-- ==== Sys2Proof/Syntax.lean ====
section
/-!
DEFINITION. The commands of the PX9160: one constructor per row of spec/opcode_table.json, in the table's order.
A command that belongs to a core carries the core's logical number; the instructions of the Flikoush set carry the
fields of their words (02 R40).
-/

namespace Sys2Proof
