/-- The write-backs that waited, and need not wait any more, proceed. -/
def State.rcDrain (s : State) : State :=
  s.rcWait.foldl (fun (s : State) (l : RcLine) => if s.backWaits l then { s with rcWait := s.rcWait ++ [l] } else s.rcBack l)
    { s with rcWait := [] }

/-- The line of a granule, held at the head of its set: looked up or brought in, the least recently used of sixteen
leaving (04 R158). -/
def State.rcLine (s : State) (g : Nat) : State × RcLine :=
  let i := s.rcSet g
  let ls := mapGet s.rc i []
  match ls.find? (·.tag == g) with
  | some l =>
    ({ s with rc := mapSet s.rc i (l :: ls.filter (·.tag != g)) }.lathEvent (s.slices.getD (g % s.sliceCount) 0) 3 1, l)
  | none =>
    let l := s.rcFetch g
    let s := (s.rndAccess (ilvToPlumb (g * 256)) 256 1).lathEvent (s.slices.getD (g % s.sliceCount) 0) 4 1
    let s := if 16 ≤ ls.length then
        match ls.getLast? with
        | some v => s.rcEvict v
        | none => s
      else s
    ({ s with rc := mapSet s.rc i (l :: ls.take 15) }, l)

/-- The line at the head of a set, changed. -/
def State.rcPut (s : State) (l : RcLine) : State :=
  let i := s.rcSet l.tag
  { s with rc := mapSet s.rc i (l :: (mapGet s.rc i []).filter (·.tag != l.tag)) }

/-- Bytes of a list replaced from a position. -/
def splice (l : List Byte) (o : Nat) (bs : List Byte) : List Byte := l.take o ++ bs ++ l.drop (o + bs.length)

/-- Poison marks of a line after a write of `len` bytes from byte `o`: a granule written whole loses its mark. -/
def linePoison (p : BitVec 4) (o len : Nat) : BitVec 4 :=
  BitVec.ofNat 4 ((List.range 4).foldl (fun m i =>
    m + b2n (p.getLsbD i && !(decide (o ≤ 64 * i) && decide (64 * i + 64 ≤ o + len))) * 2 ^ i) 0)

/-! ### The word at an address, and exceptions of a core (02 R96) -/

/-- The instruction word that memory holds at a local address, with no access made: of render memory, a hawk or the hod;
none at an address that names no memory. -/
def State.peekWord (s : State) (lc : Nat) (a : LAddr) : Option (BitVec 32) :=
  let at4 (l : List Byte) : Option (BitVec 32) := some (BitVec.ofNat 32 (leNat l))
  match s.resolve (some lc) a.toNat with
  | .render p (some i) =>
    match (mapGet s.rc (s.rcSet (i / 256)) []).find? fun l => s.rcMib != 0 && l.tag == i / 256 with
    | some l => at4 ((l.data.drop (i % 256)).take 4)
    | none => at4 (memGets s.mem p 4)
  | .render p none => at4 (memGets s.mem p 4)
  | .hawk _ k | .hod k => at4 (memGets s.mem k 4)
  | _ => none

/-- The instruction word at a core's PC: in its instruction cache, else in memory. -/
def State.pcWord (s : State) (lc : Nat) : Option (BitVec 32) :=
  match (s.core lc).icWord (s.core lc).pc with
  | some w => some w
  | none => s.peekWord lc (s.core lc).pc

- - - - -

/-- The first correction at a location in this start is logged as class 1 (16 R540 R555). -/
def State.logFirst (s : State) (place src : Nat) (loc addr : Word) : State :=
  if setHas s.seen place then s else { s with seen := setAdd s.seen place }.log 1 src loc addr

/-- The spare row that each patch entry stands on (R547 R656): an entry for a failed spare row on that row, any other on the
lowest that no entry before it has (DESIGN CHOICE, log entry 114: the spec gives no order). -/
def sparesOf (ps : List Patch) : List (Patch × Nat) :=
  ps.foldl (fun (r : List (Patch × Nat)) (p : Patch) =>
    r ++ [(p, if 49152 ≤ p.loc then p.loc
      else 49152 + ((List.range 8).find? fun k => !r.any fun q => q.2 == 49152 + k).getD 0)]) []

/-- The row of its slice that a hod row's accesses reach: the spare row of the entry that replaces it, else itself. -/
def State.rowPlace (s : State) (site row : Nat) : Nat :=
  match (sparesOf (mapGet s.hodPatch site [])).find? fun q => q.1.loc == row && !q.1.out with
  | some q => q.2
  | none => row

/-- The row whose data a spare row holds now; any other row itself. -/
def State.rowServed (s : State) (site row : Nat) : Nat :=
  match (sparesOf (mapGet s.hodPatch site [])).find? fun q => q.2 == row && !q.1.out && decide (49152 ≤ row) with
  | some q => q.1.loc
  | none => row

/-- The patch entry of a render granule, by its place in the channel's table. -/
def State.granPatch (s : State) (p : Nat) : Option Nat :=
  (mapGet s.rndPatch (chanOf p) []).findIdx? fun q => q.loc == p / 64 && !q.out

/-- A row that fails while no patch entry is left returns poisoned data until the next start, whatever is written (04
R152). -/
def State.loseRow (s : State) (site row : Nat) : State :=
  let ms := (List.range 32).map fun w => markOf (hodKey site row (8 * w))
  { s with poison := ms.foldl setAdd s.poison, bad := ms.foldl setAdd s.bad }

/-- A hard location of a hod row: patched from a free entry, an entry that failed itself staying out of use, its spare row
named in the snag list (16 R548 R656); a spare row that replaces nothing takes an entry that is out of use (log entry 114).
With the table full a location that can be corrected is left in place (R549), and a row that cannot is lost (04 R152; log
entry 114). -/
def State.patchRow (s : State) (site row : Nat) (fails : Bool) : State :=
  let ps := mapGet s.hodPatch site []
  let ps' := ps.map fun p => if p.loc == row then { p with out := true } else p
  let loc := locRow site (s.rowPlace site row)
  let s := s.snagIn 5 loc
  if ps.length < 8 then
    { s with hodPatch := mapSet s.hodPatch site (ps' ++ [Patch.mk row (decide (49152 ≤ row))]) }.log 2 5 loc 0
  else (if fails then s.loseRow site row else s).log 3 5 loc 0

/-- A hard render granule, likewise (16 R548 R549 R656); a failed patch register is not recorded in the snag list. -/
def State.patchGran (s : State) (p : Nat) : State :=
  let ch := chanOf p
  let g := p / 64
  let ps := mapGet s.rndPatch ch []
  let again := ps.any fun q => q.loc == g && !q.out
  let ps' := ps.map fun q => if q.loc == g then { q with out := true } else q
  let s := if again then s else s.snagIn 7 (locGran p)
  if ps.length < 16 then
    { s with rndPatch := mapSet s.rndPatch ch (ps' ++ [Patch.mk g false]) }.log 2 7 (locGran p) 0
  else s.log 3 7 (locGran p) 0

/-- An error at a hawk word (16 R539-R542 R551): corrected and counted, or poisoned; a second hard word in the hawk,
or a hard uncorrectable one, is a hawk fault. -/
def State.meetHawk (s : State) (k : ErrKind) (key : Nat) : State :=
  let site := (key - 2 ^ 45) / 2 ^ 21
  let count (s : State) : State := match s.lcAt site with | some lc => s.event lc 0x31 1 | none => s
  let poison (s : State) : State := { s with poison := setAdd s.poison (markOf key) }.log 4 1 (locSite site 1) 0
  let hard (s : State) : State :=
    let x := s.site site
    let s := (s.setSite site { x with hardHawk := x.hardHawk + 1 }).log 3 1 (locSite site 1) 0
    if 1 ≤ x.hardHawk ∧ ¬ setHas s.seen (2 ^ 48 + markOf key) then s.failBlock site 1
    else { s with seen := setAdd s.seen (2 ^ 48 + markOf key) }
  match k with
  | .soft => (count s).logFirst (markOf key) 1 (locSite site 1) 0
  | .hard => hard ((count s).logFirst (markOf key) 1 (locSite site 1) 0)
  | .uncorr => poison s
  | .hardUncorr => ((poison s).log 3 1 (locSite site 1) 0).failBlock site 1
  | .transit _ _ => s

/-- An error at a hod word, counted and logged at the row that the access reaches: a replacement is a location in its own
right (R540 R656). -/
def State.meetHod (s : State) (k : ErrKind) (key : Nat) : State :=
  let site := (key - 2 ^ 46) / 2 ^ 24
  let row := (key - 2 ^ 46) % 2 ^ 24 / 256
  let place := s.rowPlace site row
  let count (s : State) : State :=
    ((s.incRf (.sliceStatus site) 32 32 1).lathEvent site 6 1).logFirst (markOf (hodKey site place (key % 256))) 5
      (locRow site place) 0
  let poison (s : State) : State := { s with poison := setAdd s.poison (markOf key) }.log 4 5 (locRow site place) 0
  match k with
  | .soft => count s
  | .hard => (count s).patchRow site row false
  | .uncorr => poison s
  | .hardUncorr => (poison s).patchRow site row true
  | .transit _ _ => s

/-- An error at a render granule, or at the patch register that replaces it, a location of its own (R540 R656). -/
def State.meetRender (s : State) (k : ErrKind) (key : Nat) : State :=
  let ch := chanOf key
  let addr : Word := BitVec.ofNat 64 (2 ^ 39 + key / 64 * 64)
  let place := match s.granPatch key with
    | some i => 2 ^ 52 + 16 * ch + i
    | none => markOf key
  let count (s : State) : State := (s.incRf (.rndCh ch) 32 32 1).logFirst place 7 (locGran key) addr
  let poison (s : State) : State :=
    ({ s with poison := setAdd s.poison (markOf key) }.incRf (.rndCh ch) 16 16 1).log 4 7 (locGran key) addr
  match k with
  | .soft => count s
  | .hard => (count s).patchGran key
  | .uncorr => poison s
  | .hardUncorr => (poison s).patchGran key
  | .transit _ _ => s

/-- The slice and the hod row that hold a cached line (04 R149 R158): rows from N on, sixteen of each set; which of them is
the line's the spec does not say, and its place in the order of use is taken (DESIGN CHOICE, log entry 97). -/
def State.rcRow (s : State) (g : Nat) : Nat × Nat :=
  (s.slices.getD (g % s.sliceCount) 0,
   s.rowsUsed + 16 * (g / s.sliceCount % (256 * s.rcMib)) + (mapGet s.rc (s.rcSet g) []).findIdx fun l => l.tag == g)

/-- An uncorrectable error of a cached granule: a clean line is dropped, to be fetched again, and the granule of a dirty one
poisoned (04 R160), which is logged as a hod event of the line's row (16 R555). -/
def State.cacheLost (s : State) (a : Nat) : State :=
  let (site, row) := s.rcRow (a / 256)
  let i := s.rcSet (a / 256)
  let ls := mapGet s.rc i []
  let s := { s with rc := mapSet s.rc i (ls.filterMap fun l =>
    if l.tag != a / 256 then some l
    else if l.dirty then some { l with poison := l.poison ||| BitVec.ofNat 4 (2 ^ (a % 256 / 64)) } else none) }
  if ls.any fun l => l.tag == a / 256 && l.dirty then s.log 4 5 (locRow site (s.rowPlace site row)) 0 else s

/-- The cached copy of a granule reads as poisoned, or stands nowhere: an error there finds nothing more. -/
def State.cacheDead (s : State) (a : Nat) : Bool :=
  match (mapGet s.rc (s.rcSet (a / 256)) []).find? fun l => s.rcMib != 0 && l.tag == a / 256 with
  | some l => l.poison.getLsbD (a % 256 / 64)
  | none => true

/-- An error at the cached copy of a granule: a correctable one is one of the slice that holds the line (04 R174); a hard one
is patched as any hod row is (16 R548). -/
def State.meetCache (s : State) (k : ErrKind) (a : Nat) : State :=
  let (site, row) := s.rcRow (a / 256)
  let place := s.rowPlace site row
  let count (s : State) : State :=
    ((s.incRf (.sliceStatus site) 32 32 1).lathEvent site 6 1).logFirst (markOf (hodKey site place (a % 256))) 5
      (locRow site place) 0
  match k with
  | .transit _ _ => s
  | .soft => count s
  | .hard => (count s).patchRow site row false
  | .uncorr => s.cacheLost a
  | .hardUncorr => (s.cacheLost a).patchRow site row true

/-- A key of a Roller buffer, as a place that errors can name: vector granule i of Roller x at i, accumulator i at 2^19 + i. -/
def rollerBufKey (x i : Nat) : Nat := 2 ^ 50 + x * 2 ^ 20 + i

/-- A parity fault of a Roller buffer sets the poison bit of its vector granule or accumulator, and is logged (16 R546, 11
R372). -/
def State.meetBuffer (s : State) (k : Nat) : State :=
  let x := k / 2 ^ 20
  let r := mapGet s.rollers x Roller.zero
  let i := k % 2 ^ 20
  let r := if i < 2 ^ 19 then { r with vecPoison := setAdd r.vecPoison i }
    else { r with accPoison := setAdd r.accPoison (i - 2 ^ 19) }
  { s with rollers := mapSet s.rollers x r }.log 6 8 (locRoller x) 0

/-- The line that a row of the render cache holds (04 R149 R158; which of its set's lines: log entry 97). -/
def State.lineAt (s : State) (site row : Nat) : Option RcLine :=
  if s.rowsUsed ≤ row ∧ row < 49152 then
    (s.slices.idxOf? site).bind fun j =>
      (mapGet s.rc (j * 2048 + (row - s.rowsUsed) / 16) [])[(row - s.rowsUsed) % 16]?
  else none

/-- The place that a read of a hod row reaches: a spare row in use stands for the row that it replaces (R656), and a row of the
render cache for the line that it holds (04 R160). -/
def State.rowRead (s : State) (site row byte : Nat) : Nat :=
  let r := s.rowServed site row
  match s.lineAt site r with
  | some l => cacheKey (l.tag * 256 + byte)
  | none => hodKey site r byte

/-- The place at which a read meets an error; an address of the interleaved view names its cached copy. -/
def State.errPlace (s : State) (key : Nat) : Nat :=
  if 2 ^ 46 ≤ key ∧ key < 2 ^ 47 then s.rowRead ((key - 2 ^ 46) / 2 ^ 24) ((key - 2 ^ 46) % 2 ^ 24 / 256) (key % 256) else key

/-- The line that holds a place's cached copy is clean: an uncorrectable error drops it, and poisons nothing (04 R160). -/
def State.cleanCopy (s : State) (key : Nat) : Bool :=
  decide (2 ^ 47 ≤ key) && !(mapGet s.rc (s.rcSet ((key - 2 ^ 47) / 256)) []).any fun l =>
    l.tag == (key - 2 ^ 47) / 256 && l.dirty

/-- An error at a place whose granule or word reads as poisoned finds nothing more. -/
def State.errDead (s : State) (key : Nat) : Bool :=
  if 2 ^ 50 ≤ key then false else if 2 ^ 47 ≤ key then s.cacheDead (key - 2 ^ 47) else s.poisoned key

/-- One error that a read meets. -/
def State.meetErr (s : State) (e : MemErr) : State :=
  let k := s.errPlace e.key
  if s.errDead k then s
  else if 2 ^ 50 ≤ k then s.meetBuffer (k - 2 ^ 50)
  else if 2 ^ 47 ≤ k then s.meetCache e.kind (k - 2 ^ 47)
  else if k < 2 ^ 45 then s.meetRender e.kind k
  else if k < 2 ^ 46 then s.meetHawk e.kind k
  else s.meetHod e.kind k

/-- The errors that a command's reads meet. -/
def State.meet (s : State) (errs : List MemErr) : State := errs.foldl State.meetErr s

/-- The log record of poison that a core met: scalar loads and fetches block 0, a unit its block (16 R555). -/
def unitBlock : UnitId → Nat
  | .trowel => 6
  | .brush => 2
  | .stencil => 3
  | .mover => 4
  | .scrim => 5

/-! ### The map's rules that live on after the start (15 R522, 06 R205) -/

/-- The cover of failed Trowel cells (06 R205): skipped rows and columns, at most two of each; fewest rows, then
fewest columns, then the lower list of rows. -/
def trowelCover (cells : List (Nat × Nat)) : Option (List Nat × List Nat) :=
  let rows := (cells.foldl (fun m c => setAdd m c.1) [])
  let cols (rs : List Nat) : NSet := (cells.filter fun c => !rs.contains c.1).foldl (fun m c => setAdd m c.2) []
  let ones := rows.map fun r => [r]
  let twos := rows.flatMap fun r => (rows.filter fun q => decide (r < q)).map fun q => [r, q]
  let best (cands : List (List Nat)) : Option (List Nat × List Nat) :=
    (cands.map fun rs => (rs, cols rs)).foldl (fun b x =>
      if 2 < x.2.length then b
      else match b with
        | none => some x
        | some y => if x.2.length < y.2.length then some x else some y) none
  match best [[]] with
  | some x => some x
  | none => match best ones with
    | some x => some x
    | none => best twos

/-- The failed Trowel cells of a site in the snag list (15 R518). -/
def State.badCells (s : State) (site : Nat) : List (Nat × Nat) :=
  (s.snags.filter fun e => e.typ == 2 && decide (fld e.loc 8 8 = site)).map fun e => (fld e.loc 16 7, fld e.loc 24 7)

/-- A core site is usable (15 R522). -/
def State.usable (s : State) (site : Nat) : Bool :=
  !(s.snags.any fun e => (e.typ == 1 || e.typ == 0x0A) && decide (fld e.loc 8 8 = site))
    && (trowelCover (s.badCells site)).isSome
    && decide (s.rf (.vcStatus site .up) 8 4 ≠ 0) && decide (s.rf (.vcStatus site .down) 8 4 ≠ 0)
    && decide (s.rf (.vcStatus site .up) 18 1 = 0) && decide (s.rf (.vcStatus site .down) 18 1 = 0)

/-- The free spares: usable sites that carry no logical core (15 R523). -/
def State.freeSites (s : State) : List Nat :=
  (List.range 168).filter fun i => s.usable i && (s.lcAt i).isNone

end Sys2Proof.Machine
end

- - - - -

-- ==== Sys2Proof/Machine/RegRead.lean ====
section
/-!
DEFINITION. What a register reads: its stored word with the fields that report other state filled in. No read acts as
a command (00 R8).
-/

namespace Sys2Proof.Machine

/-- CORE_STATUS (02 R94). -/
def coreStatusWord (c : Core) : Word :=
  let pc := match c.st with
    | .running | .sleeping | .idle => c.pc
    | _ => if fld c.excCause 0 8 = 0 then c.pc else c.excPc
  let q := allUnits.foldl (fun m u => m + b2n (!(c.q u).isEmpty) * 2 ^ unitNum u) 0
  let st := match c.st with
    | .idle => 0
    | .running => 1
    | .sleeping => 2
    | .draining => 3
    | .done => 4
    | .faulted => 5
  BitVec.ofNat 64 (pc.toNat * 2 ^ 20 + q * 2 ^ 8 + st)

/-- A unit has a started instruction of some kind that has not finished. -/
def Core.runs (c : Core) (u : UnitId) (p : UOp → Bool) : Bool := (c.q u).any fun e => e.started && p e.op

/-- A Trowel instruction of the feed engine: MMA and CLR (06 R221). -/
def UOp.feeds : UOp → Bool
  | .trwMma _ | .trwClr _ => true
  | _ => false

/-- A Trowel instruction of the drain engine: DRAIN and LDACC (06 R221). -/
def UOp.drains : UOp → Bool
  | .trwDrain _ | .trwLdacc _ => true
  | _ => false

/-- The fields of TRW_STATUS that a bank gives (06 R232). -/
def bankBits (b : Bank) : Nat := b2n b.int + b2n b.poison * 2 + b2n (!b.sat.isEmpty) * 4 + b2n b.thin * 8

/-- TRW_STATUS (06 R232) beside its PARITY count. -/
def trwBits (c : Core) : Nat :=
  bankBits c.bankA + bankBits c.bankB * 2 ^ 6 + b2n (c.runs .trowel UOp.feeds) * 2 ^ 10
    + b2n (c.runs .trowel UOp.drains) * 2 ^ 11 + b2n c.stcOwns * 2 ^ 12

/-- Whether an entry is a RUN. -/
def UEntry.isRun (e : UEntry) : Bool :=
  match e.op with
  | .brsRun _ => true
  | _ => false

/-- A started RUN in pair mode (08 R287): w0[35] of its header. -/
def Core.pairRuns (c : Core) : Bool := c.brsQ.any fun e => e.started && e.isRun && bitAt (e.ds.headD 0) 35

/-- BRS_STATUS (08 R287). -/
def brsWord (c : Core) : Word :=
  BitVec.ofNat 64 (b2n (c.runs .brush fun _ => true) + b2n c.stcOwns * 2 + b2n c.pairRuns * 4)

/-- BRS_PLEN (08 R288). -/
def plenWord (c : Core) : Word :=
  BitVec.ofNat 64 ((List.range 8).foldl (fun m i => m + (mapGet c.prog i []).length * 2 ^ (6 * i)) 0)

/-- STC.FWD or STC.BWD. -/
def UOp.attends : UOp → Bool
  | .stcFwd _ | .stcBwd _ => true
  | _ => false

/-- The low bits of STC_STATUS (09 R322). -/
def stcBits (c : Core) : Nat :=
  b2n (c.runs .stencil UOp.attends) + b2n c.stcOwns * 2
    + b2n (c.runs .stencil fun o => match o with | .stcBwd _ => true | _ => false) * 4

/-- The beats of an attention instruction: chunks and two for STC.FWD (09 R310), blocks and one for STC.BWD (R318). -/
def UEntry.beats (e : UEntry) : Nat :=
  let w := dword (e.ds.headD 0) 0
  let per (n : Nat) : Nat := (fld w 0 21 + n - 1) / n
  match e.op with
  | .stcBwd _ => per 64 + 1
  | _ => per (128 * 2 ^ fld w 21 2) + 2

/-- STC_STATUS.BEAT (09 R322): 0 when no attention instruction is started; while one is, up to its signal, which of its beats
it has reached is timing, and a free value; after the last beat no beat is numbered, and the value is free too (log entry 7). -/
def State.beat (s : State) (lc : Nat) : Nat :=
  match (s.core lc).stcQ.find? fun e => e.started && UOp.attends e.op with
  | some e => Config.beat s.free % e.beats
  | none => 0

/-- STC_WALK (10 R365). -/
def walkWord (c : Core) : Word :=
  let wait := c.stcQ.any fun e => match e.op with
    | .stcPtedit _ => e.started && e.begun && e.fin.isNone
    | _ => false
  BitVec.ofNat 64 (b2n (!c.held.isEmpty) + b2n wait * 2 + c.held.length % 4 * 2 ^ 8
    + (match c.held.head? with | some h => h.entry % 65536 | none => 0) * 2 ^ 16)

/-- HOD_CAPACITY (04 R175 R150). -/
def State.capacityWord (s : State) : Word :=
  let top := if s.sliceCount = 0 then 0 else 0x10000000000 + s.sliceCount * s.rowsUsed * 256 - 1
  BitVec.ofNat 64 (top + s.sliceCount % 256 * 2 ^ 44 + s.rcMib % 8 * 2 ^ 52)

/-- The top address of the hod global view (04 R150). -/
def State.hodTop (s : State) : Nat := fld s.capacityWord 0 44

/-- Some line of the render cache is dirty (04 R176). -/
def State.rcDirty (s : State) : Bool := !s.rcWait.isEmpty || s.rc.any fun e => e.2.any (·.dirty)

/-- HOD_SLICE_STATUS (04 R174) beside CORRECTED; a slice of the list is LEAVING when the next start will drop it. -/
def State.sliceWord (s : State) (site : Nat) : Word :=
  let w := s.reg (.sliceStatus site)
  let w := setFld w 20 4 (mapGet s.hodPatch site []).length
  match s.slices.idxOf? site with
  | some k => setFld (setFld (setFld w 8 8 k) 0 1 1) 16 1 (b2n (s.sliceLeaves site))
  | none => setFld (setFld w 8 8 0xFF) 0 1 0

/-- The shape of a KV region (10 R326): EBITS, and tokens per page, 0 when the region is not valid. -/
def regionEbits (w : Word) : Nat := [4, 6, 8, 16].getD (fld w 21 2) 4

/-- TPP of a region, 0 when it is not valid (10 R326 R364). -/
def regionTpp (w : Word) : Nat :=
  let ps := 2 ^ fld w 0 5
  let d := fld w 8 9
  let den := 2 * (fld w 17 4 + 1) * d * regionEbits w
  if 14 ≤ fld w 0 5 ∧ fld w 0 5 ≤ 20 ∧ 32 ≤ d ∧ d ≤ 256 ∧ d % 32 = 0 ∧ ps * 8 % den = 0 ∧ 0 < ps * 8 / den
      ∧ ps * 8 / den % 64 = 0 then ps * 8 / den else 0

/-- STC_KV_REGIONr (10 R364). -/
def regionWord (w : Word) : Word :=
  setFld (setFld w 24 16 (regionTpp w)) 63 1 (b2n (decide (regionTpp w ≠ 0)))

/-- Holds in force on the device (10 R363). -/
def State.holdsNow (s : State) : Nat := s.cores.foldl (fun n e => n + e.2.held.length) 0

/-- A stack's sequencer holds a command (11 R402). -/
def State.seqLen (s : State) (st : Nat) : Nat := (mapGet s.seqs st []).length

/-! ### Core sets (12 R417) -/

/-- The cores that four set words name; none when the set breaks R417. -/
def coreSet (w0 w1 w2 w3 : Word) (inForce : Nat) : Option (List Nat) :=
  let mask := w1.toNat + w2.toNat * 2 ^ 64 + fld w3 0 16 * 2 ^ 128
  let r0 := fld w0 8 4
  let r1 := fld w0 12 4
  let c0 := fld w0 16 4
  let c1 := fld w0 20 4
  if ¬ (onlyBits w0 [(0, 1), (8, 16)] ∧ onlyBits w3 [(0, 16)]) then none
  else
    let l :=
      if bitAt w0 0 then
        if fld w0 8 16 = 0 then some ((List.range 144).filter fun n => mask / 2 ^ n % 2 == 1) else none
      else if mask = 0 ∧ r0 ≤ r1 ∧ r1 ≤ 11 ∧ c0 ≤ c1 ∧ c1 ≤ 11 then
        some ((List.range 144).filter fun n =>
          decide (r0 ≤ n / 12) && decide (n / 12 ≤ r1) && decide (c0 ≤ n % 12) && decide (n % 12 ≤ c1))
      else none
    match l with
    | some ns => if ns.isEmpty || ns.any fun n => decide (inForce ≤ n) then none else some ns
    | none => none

- - - - -

● Description of the task
Look through the data above for the word "words". Report each line where it occurs.

● Answer below
fields of their words (02 R40).
/-- The cores that four set words name; none when the set breaks R417. -/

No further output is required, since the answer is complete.